A song sung at a Perth music festival has led Edinburgh based singer-songwriter Dean Owens to make a poignant pilgrimage to an Inverness cemetery, to see for the first time the last resting place of his great great grandfather – the lair of the lion tamer.
Dean Owens wrote “Dora” – a track from his latest Nashville-recorded album “Into the Sea” – about his grandmother, Dora Salvona Owens, who grew up in a family circus in Scotland. He told the audience at Perth’s Southern Fried Festival, research into his family tree had revealed his great great grandfather Ambrose Salvona, who founded the circus, was a lion tamer and was buried somewhere in the Highlands.
Ambrose was thought to have come to this country from Italy in the company of a dancing bear, sometime in the late 19th century. The song refers to:
“Somewhere way back there’s a lion tamer/Ambrose and his dancing bear/He’s buried in the Highlands/but we’re not sure where.”
Now he knows – and a hundred year old mystery has been solved. Among Dean’s audience in Perth was a senior cultural manager with High Life Highland, Judi Menabney, whose organisation is responsible – among other things – for archives, registration and family history in Inverness.
Judi said: “Dean reckoned Ambrose was buried in Inverness, so I offered to see if I could track him down.”
On her return to Inverness, Judi told the story to some of her colleagues at the Highland Archive and Registration Centre (HARC), on the banks of the River Ness.
“They were really excited about the idea of finding Ambrose, she says, and they offered to see what they could find out.”
And, sure enough, the team soon discovered the lion tamer’s lair. Ambrose Salvona is buried in Tomnahurich Cemetery, a huge and beautiful burial ground not far from the river, sometimes known as “the Hill of the Fairies”.
The inscription on his tombstone simply reads “In Loving Memory of Ambrose Salvona. Lion Tamer. Died at Inverness 13th October 1917. Aged 88 years.”
And so enthused were the HARC team that they set out to find out more about the mysterious lion tamer. And, in scenes reminiscent of BBC television’s “Who Do You Think You Are”, they came up with a lot more information on the mysterious lion tamer.
“It was great fun investigating Ambrose’s story,” says family historian Anne Fraser. “He turns out to have been a very colourful character – which may not be a surprise – but we have also finished up raising as many questions as we’ve answered.”

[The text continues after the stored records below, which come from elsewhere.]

/-! ### Hardware core cluster and die engines (R198, R240, R312 to R323) -/

/-- An entry of the range-lock table (R321): `scr` names the core of a scratch range. -/
structure RangeLock where
  op : Nat
  write : Bool
  ctx : Nat
  scr : Option Nat
  lo : Nat
  hi : Nat
  order : Nat
  deriving DecidableEq, Repr

/-- What a command of the copy engine is (R312). -/
inductive CopyKind where
  | cpy
  | caout
  deriving DecidableEq, Repr

/-- A command of the copy engine (R312 to R317, R280, R281). -/
structure CopyCmd where
  ticket : Nat
  /-- The operation's number in the range-lock table. -/
  op : Nat
  kind : CopyKind
  bytes : List Byte
  /-- The issuing group while it lives, or the graph node (die, ticket, node) that submitted it (R318). -/
  g : Option Nat
  node : Option (Nat × Nat × Nat)
  /-- The issuing core, whose L1 loses the destination's lines (R317); none for a graph node. -/
  core : Option Nat
  ctx : Nat
  /-- The launch of the issuing group. -/
  launch : Nat
  started : Bool
  /-- CPY: set when some destination bytes have been written ahead of the others (R263), the use that chose them. CAOUT:
  the status its walk ended with. -/
  early : Option Nat
  /-- CAOUT holds a reference to its root (R281). -/
  pinned : Bool
  /-- The status once known: the work is over, its locks are released or were never taken. -/
  status : Option Nat
  deriving DecidableEq, Repr

/-- A request packet of the atomic service (R323 to R326): the lanes with their physical addresses, operands and compare
values. `load` is the load entry that VATOM fills, `log` the side-log entry replayed. -/
structure Packet where
  g : Nat
  id : Nat
  ctx : Nat
  op : Nat
  ty : Nat
  returns : Bool
  /-- The launch that the group belongs to. -/
  ticket : Nat
  lanes : List (Nat × Nat × Nat × Nat)
  deriving DecidableEq, Repr

/-- An item of a task queue (R198): a cluster start, or a team phase. -/
structure TaskItem where
  start : Bool
  ticket : Nat
  cluster : Nat
  team : Nat
  prio : Nat
  bypassed : Nat
  /-- A cluster start that has become a reservation, and what is held for it: core, resource (0 to 3 the entries of a
  scheduler, 4 bytes of the register region) and amount. -/
  reserved : Bool
  held : List (Nat × Nat × Nat)
  deriving DecidableEq, Repr

/-- One hardware core cluster. -/
structure Hcl where
  tasks : List TaskItem
  copyQueue : List CopyCmd
  copyTicket : Nat
  locks : List RangeLock
  lockOrder : Nat
  packets : List Packet
  deriving DecidableEq, Repr

/-- Where a node of a graph stands (R318 to R320). -/
inductive NodeStage where
  /-- Its count has not reached 0, or there was no room yet. -/
  | waiting
  /-- Counted as running; its work is not submitted yet. -/
  | starting
  | running
  /-- Its work is over; its status and its successors' counts are being written. -/
  | ended
  | done
  deriving DecidableEq, Repr

/-- A node of a graph in flight (R318, R320): its fields, and how many of the writes of its finish are made. -/
structure GraphNode where
  kind : Nat
  scope : Nat
  pred : Nat
  succ : List Nat
  arg0 : Nat
  arg1 : Nat
  arg2 : Nat
  stage : NodeStage
  status : Nat
  writes : Nat
  /-- The ticket slot of a remote invocation (R318, type 5). -/
  slot : Option TicketSlot
  deriving DecidableEq, Repr

/-- A graph in flight (R318 to R320): its header's fields once loaded, its nodes, and the steps of its
completion made. -/
structure Graph where
  ticket : Nat
  table : Nat
  ctx : Nat
  /-- The group that submitted it, while it lives. -/
  g : Option Nat
  hcl : Nat
  privileged : Bool
  n : Nat
  loaded : Bool
  statA : Nat
  sigA : Nat
  sigV : Nat
  scope : Nat
  nodes : List GraphNode
  /-- The table was refused: nothing starts (R319). -/
  bad : Bool
  step : Nat
  deriving DecidableEq, Repr

/-- One core die: its graph walker. -/
structure Die where
  graphs : List Graph
  graphTicket : Nat
  deriving DecidableEq, Repr

/-! ### The LLC (R219, R220, R363 to R365) -/

/-- A sector held in its home slice (R219, R220): `bytes` lists the bytes of valid lines by offset, `axes` the axes of the
last accesses, newest first (true: column). -/
structure Sector where
  way : Nat
  col : Bool
  valid : Word
  dirty : Word
  bytes : Sparse Byte
  owner : Nat
  stream : Nat
  axes : List Bool
  used : Nat
  firstOut : Bool
  deriving DecidableEq, Repr

/-- A block of a stack's DRAM cache layer (R222): its sector number PA / 1,024, and whether it is dirty. -/
structure LayerBlock where
  sector : Nat
  dirty : Bool
  deriving DecidableEq, Repr

/-- The last-level cache: sectors by sector number PA / 1,024, a use counter, and LLCWAYDIS by slice (R365). Behind it the
DRAM cache layers (R222): by 2^20 × stack + set the blocks present, the most recently used first; the bytes of a present
block are those of `State.mem`, which holds what the controllers serve. Beside it the row-lines given up by DISCARD and not
stored to since (R228), by PA / 32: the value that memory held under the cached copy. -/
structure Llc where
  sectors : Sparse Sector
  clock : Nat
  wayDis : Sparse Word
  layer : Sparse (List LayerBlock)
  discards : Sparse (List Byte)
  deriving DecidableEq, Repr

/-! ### Translation (R229 to R247, R344) -/

/-- A TLB entry (R240): context, page base and size in the virtual space, and where it leads. -/
structure TlbEntry where
  hcl : Nat
  ctx : Nat
  va : Nat
  size : Nat
  base : Nat
  host : Bool
  read : Bool
  write : Bool
  exec : Bool
  /-- A store may pass: D is set (R238). -/
  dirtyOk : Bool
  deriving DecidableEq, Repr

/-- A walk asked for (R240): the access that asked first, and the others that merged into it. -/
structure Walk where
  first : Asker
  others : List Requester
  va : Nat
  kind : Access
  deriving DecidableEq, Repr

/-- A page-fault request awaiting its answer (R344), for one context, 64 KiB page, and load or store. -/
structure FaultReq where
  id : Nat
  ctx : Nat
  page : Nat
  store : Bool
  reason : Nat
  deriving DecidableEq, Repr

/-- An access whose walk ended in a fault: it waits for the answer to request `id`; with id 0 there is none to wait for,
and the access ends with the reason and the address (unit 13 of UNCORR where the reason is 256). -/
structure Waiter where
  who : Requester
  ctx : Nat
  page : Nat
  kind : Access
  id : Nat
  reason : Nat
  addr : Nat
  deriving DecidableEq, Repr

/-- An ATS or PRI request outstanding at the host (R242, R243). -/
structure HostReq where
  id : Nat
  walk : Walk
  read : Bool
  write : Bool
  /-- The leaf's D is set (R238). -/
  dirty : Bool
  /-- The host denied the permission: a Page Request is to be sent, or has been sent and not answered. -/
  denied : Bool
  pri : Bool
  /-- This ATS request follows a successful page response. -/
  second : Bool
  deriving DecidableEq, Repr

/-- An address region's mapping (R229, R230). -/
structure RegionMap where
  base : Nat
  limit : Nat
  rows : List Word
  slots : List Byte
  deriving DecidableEq, Repr

/-- An address region block: staged copy, the mapping that a commit has checked and that waits to take effect, active
mapping and STATUS (R230, R231). -/
structure AddrRegion where
  staged : RegionMap
  next : RegionMap
  active : RegionMap
  status : Nat
  deriving DecidableEq, Repr

/-- The translation machinery. -/
structure Vm where
  tlb : List TlbEntry
  walks : List Walk
  faults : List FaultReq
  waiters : List Waiter
  nextFault : Nat
  hostReqs : List HostReq
  nextHostReq : Nat
  invva : Word
  invvah : Word
  invcmd : Word
  fetmocfg : Word
  regions : Sparse AddrRegion
  deriving DecidableEq, Repr

/-! ### Launches and scheduling (R188 to R202, R348 to R352) -/

/-- A kernel header as read (R28). -/
structure Header where
  flags : Nat
  entry : Dword
  lcb : Dword
  laneSize : Nat
  budget : Nat
  feed : Nat
  math : Nat
  drain : Nat
  carryFirst : Nat
  carryCount : Nat
  reqScr : Nat
  reqL1 : Nat
  utvec : Word
  handlers : Nat
  deriving DecidableEq, Repr
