-- ==== Sys2Proof/WellFormed.lean ====
section
/-! DEFINITION. Well-formed instructions: those whose fields obey the rules of their format (R55). The decoder answers
only such instructions; every other encoding raises ILLEGAL. -/

namespace Sys2Proof

/-- An instruction whose every field holds a value its encoding accepts (R55). -/
def Instr.wf (i : Instr) : Bool :=
  match laneForm i with
  | some f => f.ok
  | none => scalarFields i

end Sys2Proof
end

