/-- VSHFL by sub (R52). -/
def shuffleOf (w : Nat) : Option Instr :=
  match w / 2 ^ 32 % 256 with
  | 0 => some (.vshflIdx (laOf w))
  | 1 => some (.vshflUp (laOf w))
  | 2 => some (.vshflDown (laOf w))
  | 3 => some (.vshflXor (laOf w))
  | _ => none

/-- VVOTE by sub (R52). -/
def voteOf (w : Nat) : Option Instr :=
  match w / 2 ^ 32 % 256 with
  | 0 => some (.vvoteAny (laOf w))
  | 1 => some (.vvoteAll (laOf w))
  | 2 => some (.vvoteBallot (laOf w))
  | 3 => some (.vvoteUni (laOf w))
  | _ => none

/-- VRED by sub (R52). -/
def redOf (w : Nat) : Option Instr :=
  match w / 2 ^ 32 % 256 with
  | 0 => some (.vredAdd (laOf w))
  | 1 => some (.vredMin (laOf w))
  | 2 => some (.vredMax (laOf w))
  | 3 => some (.vredAnd (laOf w))
  | 4 => some (.vredOr (laOf w))
  | 5 => some (.vredXor (laOf w))
  | _ => none

/-- VSCAN by sub (R52). -/
def scanOf (w : Nat) : Option Instr :=
  match w / 2 ^ 32 % 256 with
  | 0 => some (.vscanAdd (laOf w))
  | 1 => some (.vscanMin (laOf w))
  | 2 => some (.vscanMax (laOf w))
  | 3 => some (.vscanAnd (laOf w))
  | 4 => some (.vscanOr (laOf w))
  | 5 => some (.vscanXor (laOf w))
  | _ => none

/-- VMATCH by sub (R52). -/
def matchOf (w : Nat) : Option Instr :=
  match w / 2 ^ 32 % 256 with
  | 0 => some (.vmatchAny (laOf w))
  | 1 => some (.vmatchAll (laOf w))
  | _ => none

/-- VFEC by the bit it sets (R53). -/
def fecOf (w : Nat) : Option Instr :=
  match w / 2 ^ 32 % 256 with
  | 0 => some (.vfecEmpty (lmOf w))
  | 1 => some (.vfecFull (lmOf w))
  | _ => none

/-- VATOM by sub, bits [39:35] (R52). -/
def atomOf (w : Nat) : Option Instr :=
  match w / 2 ^ 35 % 32 with
  | 0 => some (.vatomAdd (lmOf w))
  | 1 => some (.vatomMin (lmOf w))
  | 2 => some (.vatomMax (lmOf w))
  | 3 => some (.vatomAnd (lmOf w))
  | 4 => some (.vatomOr (lmOf w))
  | 5 => some (.vatomXor (lmOf w))
  | 6 => some (.vatomXchg (lmOf w))
  | 7 => some (.vatomCas (lmOf w))
  | 8 => some (.vatomFadd (lmOf w))
  | 9 => some (.vatomAiadd (lmOf w))
  | _ => none

/-- VREDM.ADD and MIN by sub, bits [39:35] (R52); `lateOf` reads the other six. -/
def redmOf (w : Nat) : Option Instr :=
  match w / 2 ^ 35 % 32 with
  | 0 => some (.vredmAdd (lmOf w))
  | 1 => some (.vredmMin (lmOf w))
  | _ => none

/-- VOPT by sub (R52). -/
def optOf (w : Nat) : Option Instr :=
  match w / 2 ^ 32 % 256 with
  | 0 => some (.voptAdamw (laOf w))
  | 1 => some (.voptAdam (laOf w))
  | 2 => some (.voptLion (laOf w))
  | 3 => some (.voptSgd (laOf w))
  | _ => none

/-- VLAL by kind, the vb field (R274). -/
def vlalOf (w : Nat) : Option Instr :=
  match w / 2 ^ 56 % 256 with
  | 0 => some (.vlalLeaf (laOf w))
  | 1 => some (.vlalNode (laOf w))
  | _ => none

/-- MCPY by direction, bit 75 (R302). -/
def mcpyOf (w : Nat) : Option Instr :=
  match w / 2 ^ 75 % 2 with
  | 0 => some (.mcpySt (ltOf w))
  | 1 => some (.mcpyLd (ltOf w))
  | _ => none

/-- The scalar instruction that a word's opcode bits select, with its fields (R39). -/
def scalarOf (w : Nat) : Option Instr :=
  match w / 2 ^ 26 with
  | 0x00 => sysOf w
  | 0x01 => aluOf w
  | 0x02 => some (.addi (bits w 20 6) (bits w 14 6) (bits w 0 14))
  | 0x03 => some (.andi (bits w 20 6) (bits w 14 6) (bits w 0 14))
  | 0x04 => some (.ori (bits w 20 6) (bits w 14 6) (bits w 0 14))
  | 0x05 => some (.xori (bits w 20 6) (bits w 14 6) (bits w 0 14))
  | 0x06 => some (.shli (bits w 20 6) (bits w 14 6) (bits w 0 5))
  | 0x07 => some (.shri (bits w 20 6) (bits w 14 6) (bits w 0 5))
  | 0x08 => some (.sari (bits w 20 6) (bits w 14 6) (bits w 0 5))
  | 0x09 => some (.slti (bits w 20 6) (bits w 14 6) (bits w 0 14))
  | 0x0A => some (.sltni (bits w 20 6) (bits w 14 6) (bits w 0 14))
  | 0x0B => some (.lih (bits w 20 6) (bits w 0 20))
  | 0x0C => some (.muli (bits w 20 6) (bits w 14 6) (bits w 0 14))
  | 0x0D => maskOf w
  | 0x10 => some (.b (bits w 21 5) (bits w 15 6) (bits w 0 15))
  | 0x11 => some (.bk (bits w 21 2) (bits w 15 4) (bits w 0 15))
  | 0x12 => some (.j (bits w 0 26))
  | 0x13 => some (.call (bits w 0 26))
  | 0x14 => jumpOf w
  | 0x15 => loopOf w
  | 0x16 => some (.loopx)
  | 0x18 => some (.brd (bits w 15 4) (bits w 0 15))
  | 0x19 => some (.jset (bits w 0 15))
  | 0x1A => some (.join)
  | 0x1B => some (.brx (bits w 18 8) (bits w 12 6) (bits w 0 12))
  | 0x1C => some (.callx (bits w 18 8) (bits w 12 6) (bits w 0 12))
  | 0x1D => some (.retx)
  | 0x20 => some (.lrun (bits w 22 4) (bits w 20 1 == 1) (bits w 0 20))
  | 0x24 => some (.launch (bits w 20 6) (bits w 14 6))
  | 0x25 => some (.graph (bits w 20 6) (bits w 14 6) (bits w 8 6))
  | 0x26 => some (.cpy (bits w 20 6) (bits w 14 6))
  | 0x27 => collOf w
  | 0x28 => some (.rinv (bits w 20 6) (bits w 14 6) (bits w 8 6) (bits w 4 4) (bits w 2 2) (bits w 1 1 == 1) (bits w 0 1 == 1))
  | 0x29 => some (.rinvw (bits w 20 6) (bits w 14 6))
  | 0x2A => launchxOf w
  | 0x2C => some (.swaproot (bits w 20 6) (bits w 14 6) (bits w 8 6) (bits w 4 4))
  | 0x2D => some (.rcadj (bits w 20 6) (bits w 14 6) (bits w 8 6))
  | 0x2E => some (.brld (bits w 20 4) (bits w 16 4) (bits w 10 6) (bits w 0 8))
  | 0x2F => brnarOf w
  | 0x30 => some (.brget (bits w 20 6) (bits w 16 4) (bits w 0 8))
  | 0x31 => sldOf w
  | 0x32 => sstOf w
  | 0x33 => some (.caout (bits w 20 6) (bits w 14 6))
  | _ => none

What the team have established is that Ambrose was married twice, the father of at least ten children: that he was already around eighty when he came to Inverness, which would have been a major journey even for a young man, back then: and that he seems to have been a much loved character even in the time he spent in his new community apparently far from his family, in his autumn years.
At the end of his life, it’s now known he was admitted to the geriatric hospital facilities in what was then Inverness Poor House – it subsequently became Hilton Hospital and is now a block of residential flats – and died there, a few days later. A procession across the town took him to his final resting place, according to the death notice published in a local newspaper. He was “buried by friends”, according to cemetery records, in a prominent position at Tomnahurich.
But the questions remain. No explanation’s been found for why he travelled to the north in the first place. It’s not clear who the friends were who undertook the costs of his final burial. And, according to various records, he was said to have been born in London or France, though family traditions insist he came to this country from Parma in Italy.
“There’s still some detective work to be done on Ambrose’s story,” says Judi Menabney. “Many people don’t realise that this is a service we can offer, but it’s been a pleasure finding out what we could for Dean about his lion taming ancestor.”
Dean Owens – accompanied by his father, George – has now finally visited the grave where Ambrose was buried by his Inverness friends. “I can’t believe the final resting place of my great great grandfather has been found. I’m very grateful to Judi, Anne and their colleagues for all the work they’ve put into discovering his story,” he says. “I’m delighted they want to use it and my song Dora – which started the search – in their own presentations.”
“You really don’t know what’s up there, way up in the family tree. And maybe there’s another song in that”.